**Material for the task:**
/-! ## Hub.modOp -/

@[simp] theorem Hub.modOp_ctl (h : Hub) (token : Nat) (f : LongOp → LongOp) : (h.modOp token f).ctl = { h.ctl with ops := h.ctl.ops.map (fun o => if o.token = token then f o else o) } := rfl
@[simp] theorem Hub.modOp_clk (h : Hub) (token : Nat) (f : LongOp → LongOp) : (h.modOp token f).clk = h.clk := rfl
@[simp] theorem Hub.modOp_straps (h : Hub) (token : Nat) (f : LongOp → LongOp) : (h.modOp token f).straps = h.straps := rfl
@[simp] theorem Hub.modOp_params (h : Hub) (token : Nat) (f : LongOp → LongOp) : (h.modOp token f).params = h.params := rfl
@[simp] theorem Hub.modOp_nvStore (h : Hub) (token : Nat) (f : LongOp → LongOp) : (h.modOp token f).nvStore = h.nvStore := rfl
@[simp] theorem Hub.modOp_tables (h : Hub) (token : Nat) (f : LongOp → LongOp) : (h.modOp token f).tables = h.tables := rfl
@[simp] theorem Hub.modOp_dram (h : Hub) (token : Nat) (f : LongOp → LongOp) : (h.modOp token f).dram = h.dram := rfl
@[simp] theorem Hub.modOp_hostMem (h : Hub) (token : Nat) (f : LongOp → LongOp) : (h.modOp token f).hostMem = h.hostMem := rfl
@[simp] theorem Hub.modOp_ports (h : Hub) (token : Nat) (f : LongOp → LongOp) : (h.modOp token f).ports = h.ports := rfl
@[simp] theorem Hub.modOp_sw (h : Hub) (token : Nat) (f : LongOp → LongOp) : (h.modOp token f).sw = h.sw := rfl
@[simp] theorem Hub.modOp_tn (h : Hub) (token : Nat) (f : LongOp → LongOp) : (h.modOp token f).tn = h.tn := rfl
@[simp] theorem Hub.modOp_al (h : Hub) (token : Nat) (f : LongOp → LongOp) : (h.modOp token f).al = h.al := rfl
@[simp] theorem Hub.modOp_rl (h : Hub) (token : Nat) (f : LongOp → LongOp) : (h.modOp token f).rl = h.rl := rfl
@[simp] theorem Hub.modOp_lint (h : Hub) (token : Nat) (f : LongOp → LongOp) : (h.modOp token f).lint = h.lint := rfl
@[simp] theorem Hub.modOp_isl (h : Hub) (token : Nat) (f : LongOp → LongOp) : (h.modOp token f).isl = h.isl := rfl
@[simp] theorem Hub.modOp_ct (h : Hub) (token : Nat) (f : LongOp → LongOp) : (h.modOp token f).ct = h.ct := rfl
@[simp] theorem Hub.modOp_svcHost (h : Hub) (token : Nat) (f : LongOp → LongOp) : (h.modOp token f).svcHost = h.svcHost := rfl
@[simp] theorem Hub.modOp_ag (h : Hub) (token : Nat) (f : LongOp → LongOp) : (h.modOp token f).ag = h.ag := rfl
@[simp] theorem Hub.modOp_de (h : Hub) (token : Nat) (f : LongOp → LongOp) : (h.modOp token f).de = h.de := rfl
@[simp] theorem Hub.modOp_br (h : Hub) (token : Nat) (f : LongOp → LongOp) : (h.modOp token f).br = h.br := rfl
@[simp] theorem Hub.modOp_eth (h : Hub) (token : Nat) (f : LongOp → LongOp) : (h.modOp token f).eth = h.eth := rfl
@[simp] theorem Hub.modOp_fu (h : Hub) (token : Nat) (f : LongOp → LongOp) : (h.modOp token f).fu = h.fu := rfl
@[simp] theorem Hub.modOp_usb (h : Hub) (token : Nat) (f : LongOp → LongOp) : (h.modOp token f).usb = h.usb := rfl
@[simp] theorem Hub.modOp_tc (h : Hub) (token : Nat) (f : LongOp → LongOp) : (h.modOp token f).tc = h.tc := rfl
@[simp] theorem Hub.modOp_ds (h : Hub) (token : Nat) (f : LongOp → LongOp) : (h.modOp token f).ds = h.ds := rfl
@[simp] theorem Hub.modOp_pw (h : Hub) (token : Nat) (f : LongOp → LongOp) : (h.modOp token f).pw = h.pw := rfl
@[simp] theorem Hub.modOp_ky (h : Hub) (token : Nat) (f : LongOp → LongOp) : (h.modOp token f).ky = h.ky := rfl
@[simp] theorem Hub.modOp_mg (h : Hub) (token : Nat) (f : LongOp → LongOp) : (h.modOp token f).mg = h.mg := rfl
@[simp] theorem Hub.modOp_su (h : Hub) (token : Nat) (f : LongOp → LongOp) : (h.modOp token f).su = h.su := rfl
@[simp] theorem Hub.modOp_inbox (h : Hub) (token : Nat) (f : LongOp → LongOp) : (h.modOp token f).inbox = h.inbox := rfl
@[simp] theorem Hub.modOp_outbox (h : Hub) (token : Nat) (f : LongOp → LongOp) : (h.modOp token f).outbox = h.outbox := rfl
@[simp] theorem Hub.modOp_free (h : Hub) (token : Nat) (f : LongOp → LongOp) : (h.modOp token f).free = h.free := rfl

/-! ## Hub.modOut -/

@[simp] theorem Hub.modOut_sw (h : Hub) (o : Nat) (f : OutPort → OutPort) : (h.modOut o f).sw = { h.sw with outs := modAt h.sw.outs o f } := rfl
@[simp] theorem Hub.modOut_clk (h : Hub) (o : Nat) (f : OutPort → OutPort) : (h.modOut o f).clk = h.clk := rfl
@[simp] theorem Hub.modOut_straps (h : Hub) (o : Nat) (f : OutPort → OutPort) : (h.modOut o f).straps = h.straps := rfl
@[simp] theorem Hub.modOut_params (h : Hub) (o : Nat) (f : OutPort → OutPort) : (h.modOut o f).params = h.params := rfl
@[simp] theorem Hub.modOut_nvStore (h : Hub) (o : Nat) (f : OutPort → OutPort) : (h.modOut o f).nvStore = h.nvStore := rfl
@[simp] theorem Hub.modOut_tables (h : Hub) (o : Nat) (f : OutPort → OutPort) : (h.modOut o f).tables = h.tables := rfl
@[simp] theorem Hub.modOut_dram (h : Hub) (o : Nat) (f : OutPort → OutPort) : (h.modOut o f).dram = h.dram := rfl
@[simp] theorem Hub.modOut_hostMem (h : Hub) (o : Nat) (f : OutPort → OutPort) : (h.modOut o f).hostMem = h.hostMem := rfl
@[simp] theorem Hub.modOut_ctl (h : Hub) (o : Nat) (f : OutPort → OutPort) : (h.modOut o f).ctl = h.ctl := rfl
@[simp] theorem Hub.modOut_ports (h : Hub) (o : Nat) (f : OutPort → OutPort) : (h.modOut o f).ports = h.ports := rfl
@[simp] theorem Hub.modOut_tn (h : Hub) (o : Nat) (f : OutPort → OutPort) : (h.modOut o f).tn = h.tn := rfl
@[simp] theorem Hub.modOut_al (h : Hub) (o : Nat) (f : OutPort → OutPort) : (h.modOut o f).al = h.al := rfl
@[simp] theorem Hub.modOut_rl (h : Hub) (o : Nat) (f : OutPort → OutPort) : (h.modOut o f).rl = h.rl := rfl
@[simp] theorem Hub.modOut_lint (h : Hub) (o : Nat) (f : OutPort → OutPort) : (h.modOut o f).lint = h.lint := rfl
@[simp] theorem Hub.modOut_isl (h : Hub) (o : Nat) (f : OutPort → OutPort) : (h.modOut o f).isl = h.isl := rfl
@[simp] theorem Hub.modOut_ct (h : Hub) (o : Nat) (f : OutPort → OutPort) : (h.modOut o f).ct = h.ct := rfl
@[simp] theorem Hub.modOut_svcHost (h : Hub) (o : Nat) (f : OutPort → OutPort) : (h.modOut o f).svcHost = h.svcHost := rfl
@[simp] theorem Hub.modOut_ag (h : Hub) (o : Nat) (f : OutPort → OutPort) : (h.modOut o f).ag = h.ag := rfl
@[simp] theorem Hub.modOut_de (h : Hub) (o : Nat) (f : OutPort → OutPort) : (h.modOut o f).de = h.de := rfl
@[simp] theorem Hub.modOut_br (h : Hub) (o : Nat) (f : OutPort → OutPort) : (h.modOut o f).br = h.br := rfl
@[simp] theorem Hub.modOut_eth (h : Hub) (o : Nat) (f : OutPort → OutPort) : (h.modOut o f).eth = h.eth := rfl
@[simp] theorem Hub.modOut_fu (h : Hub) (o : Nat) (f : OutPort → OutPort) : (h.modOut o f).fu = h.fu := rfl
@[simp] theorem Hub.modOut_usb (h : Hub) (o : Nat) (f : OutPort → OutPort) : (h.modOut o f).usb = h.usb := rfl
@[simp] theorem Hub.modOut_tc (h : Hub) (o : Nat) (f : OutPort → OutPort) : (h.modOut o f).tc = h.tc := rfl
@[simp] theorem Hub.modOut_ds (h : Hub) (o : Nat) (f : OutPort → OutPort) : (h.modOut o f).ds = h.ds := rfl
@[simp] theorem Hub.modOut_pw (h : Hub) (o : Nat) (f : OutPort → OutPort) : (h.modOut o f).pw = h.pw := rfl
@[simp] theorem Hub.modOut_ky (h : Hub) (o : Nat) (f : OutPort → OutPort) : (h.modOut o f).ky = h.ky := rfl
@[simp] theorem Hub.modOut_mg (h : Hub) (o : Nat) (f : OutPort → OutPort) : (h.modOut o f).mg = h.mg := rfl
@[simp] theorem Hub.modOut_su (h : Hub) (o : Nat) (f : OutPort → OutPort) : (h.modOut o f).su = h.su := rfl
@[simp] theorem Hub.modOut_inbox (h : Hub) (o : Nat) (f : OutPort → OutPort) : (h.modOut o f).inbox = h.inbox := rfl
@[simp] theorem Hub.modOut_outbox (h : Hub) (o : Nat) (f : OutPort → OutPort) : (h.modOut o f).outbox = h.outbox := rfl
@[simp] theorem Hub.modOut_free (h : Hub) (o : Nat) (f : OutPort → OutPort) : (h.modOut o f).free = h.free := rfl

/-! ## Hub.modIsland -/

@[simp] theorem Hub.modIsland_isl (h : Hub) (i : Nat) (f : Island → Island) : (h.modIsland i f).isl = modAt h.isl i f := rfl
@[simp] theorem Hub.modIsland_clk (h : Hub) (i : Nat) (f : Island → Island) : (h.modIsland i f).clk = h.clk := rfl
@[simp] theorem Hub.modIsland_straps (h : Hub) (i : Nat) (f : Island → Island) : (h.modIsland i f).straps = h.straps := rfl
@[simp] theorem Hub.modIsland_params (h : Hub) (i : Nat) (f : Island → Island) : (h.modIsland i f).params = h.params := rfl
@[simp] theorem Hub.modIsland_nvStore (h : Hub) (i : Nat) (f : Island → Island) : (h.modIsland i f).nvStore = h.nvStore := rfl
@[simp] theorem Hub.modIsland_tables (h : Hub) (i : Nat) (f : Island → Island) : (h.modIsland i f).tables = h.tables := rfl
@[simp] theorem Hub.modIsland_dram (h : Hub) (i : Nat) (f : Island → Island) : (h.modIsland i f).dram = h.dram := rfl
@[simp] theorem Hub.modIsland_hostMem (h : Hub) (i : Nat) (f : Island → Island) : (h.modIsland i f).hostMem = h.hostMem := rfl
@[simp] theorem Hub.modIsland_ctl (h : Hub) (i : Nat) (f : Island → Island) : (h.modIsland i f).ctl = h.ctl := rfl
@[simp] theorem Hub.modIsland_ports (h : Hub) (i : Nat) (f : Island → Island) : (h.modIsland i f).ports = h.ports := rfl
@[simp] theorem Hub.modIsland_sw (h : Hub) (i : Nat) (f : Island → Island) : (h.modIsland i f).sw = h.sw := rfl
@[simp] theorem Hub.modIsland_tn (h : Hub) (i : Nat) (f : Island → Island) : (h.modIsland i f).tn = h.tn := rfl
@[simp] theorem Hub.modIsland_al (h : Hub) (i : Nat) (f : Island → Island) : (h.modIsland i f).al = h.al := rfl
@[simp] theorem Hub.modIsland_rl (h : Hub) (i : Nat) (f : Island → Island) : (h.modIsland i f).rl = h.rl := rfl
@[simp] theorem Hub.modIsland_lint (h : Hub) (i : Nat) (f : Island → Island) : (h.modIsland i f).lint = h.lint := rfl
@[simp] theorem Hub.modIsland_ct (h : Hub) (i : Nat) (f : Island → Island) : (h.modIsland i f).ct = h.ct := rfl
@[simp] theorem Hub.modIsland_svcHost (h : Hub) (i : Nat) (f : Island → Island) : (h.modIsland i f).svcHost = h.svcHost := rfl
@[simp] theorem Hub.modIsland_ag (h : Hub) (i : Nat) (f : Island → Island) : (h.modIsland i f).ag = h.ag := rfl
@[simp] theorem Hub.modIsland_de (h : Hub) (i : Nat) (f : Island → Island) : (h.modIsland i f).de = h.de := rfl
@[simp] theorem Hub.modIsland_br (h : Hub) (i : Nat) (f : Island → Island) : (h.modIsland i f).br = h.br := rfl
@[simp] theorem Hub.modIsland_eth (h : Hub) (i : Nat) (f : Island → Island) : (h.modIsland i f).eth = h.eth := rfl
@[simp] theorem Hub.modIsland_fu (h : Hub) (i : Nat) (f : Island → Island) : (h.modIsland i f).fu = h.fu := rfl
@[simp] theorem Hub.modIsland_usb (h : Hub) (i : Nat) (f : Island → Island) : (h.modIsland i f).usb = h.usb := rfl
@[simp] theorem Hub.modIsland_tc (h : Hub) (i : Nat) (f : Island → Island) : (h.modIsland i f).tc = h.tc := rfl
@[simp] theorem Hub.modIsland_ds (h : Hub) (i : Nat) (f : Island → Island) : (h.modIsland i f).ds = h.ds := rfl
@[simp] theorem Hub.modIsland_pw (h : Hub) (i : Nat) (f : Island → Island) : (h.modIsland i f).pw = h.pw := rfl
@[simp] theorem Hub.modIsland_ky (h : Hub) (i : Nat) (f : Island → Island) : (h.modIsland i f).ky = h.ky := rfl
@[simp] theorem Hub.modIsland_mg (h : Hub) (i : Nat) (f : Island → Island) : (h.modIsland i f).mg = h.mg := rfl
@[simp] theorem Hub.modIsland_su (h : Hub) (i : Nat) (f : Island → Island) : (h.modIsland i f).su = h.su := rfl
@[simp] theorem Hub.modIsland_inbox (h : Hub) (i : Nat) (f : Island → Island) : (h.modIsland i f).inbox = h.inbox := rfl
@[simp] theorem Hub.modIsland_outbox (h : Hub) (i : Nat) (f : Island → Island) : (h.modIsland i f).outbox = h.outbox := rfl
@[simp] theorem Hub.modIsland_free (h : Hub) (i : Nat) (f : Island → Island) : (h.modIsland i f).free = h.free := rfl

**Prompt:** In the listing above, find the line with "token f).straps = h.straps := rfl" and the line with "token f).nvStore = h.nvStore := rfl"; output exactly those lines and all lines between them.

**Exercise response:**
@[simp] theorem Hub.modOp_straps (h : Hub) (token : Nat) (f : LongOp → LongOp) : (h.modOp token f).straps = h.straps := rfl
@[simp] theorem Hub.modOp_params (h : Hub) (token : Nat) (f : LongOp → LongOp) : (h.modOp token f).params = h.params := rfl
@[simp] theorem Hub.modOp_nvStore (h : Hub) (token : Nat) (f : LongOp → LongOp) : (h.modOp token f).nvStore = h.nvStore := rfl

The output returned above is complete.